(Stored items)
/-- A request enters its home: applied at once where field-shared, queued for its line, or waiting for a way or a page. A host access
waits for no stalled page (R142); a prefetch of one is dropped (R302). -/
def State.enterHome (s : State) (t : Nat) (r : HomeReq) : State :=
  if r.fsh then s.applyReq t r
  else
    let wait (s : State) : State := s.modN t fun n => { n with waitReq := n.waitReq ++ [r] }
    let stalled := (s.n t).stalled r.part r.addr
    if stalled && !r.isHost then (if r.pref then s.failReq t r { cause := .xlate } else wait (s.markStalled r))
    else if !stalled && (s.n t).waitReq.any fun q => q.part == r.part && lineOf q.addr == lineOf r.addr then wait s
    else match (s.n t).line? r.part r.addr with
      | some l =>
        if l.victim then wait s
        else if stalled && l.stuck then (s.modN t fun n => n.putLine (l.hostFirst r)).lineOn t r.part r.addr
        else (s.modN t fun n => n.putLine { l with queue := l.queue ++ [r] }).lineOn t r.part r.addr
      | none =>
        let q := s.homeRoom t r.addr
        if q.1 then (q.2.modN t fun n => n.putLine (freshLine r.part r.addr r (n.freeWay r.addr))).lineOn t r.part r.addr else wait q.2

/-- Requests that waited for a way or a page are tried again, in order. -/
def State.retryHome (s : State) (t : Nat) : State :=
  (s.n t).waitReq.foldl (fun s r => s.enterHome t r) (s.modN t fun n => { n with waitReq := [] })

/-- The stalled accesses a home holds (R115): those whose walks stand in the page's queue, those behind them at their lines, and those
that wait for the page. -/
def NDom.stallCount (n : NDom) : Nat :=
  (n.walks.filter fun w => n.stalled w.part w.va).length + (n.waitReq.filter fun r => n.stalled r.part r.addr).length +
    ((n.lines.filter fun l => l.stuck && n.stalled l.part l.va).map fun l => l.queue.length).foldl (· + ·) 0

/-- The requests of a home that are not answered: served or queued at its lines, waiting for a way or a page, signal waits. -/
def NDom.open (n : NDom) : List HomeReq :=
  (n.lines.flatMap fun l => l.busy.toList ++ l.queue) ++ n.waitReq ++ n.sigwaits

/-- A request can leave the ingress of a home: room for stalled accesses, and a SIGWAIT entry for a signal wait, one for each the home has
taken and not answered (R115, R333). -/
def State.homeTakes (s : State) (t : Nat) (r : HomeReq) : Bool :=
  decide ((s.n t).stallCount < 256) &&
    (match r.op with | .sigwait => decide (((s.n t).open.filter fun x => x.op == .sigwait).length < 256) | _ => true)

/-! ### Arrivals -/

/-- The home request of message m for a tile, if it may arrive. -/
def State.homeMsg (s : State) (m : Nat) : Option (Nat × HomeReq) :=
  match s.net[m]? with
  | some ⟨_, .tile t, _, .home r, _, _⟩ => if s.arrivable m && s.homeTakes t r then some (t, r) else none
  | _ => none

/-- REQUEST_AT_HOME (R110): a fill, an RX request, a load or a write. -/
def execRequestAtHome (m : Nat) (s : State) : Host.Outcome State Fault Refusal :=
  match s.homeMsg m with
  | some (t, r) => match r.op with
    | .fill _ | .rx | .load | .write => .next ((s.dropMsg m).enterHome t r)
    | _ => .next s
  | none => .next s

/-- ATOMIC_AT_HOME (R138). -/
def execAtomicAtHome (m : Nat) (s : State) : Host.Outcome State Fault Refusal :=
  match s.homeMsg m with
  | some (t, r) => match r.op with
    | .atomic _ => .next ((s.dropMsg m).enterHome t r)
    | _ => .next s
  | none => .next s
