-- ==== Sys2Proof/Machine/Routers.lean ====
section
/-! DEFINITION. The routers of the name plane (R79, R80, R88 to R91): name-match tables, registrations and prunes, publish flits,
stream elements with their credits, detachment, circuits. -/

namespace Sys2Proof.Machine

/-! ### Name-match tables (R79) -/

/-- The entry of a registration key: a tree and a stream of one name and mask have an entry each (log 89: DESIGN CHOICE, unsafe). -/
def Nmt.is (e : Nmt) (m : NameMsg) : Bool := e.name == m.name && e.mask == m.mask && e.stream == m.stream

/-- A name matches an entry: every coordinate is equal or masked. -/
def Nmt.hits (e : Nmt) (n : TileName) : Bool := maskName n e.mask == e.name

def bump (l : List Nat) (q n : Nat) : List Nat := l.set q (l.getD q 0 + n)
def drop1 (l : List Nat) (q : Nat) : List Nat := l.set q (l.getD q 0 - 1)

/-- Ports of an entry: N, E, S, W, local, and the span agents (log 88: DESIGN CHOICE, unsafe). -/
def numPorts : Nat := 5 + Config.numSpans

/-- The entry of a first registration, through port q. -/
def freshNmt (m : NameMsg) (q : Nat) : Nmt :=
  { stream := m.stream, circ := false, mask := m.mask, name := m.name, cnt := bump (List.replicate numPorts 0) q 1, det := List.replicate numPorts false,
    circLeft := 0, circIdle := 0, circTick := 0, cr := bump (List.replicate numPorts 0) q m.credit, most := bump (List.replicate numPorts 0) q m.credit,
    sent := [], due := [] }

/-- One more registration through port q: a greater FIFO depth raises the port's credit by the difference (R88). At a port that has none left
the credit starts anew and the branch is attached again (log 103: DESIGN CHOICE, unsafe). -/
def Nmt.more (e : Nmt) (q d : Nat) : Nmt :=
  if e.cnt.getD q 0 = 0 then
    { e with cnt := bump e.cnt q 1, cr := e.cr.set q d, most := e.most.set q d, det := e.det.set q false }
  else { e with cnt := bump e.cnt q 1, cr := bump e.cr q (d - e.most.getD q 0), most := e.most.set q (max d (e.most.getD q 0)) }

/-- One registration less through port q. -/
def Nmt.less (e : Nmt) (q : Nat) : Nmt := { e with cnt := drop1 e.cnt q }

/-- Ports with registrations that are not detached. -/
def Nmt.ports (e : Nmt) : List Nat := (List.range numPorts).filter fun q => e.cnt.getD q 0 != 0 && !e.det.getD q false

def NDom.modNmt (n : NDom) (m : NameMsg) (g : Nmt → Nmt) : NDom := { n with nmt := n.nmt.map fun e => if e.is m then g e else e }

/-- Elements held for a branch are dropped and counted; entries without a registration are cleared (R80, R325). -/
def State.sweepNmt (s : State) (r : Nat) : State :=
  let n := s.n r
  let dead (h : HeldElem) : Bool := n.nmt.any fun e => e.stream && e.name == h.msg.name && e.cnt.getD h.port 0 == 0
  let lost := (n.heldElems.filter dead).length
  let s := s.modN r fun n => { n with heldElems := n.heldElems.filter fun h => !dead h,
                                      nmt := n.nmt.filter fun e => e.cnt.any (· != 0) }
  if lost = 0 then s else s.countT r 8 lost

EXERCISE - Please copy the lines in the records above between the one holding "if q.1 then" and the one holding "def State.retryHome (s", inclusive, exactly and with no other line.

SOLUTION -
        if q.1 then (q.2.modN t fun n => n.putLine (freshLine r.part r.addr r (n.freeWay r.addr))).lineOn t r.part r.addr else wait q.2

/-- Requests that waited for a way or a page are tried again, in order. -/
def State.retryHome (s : State) (t : Nat) : State :=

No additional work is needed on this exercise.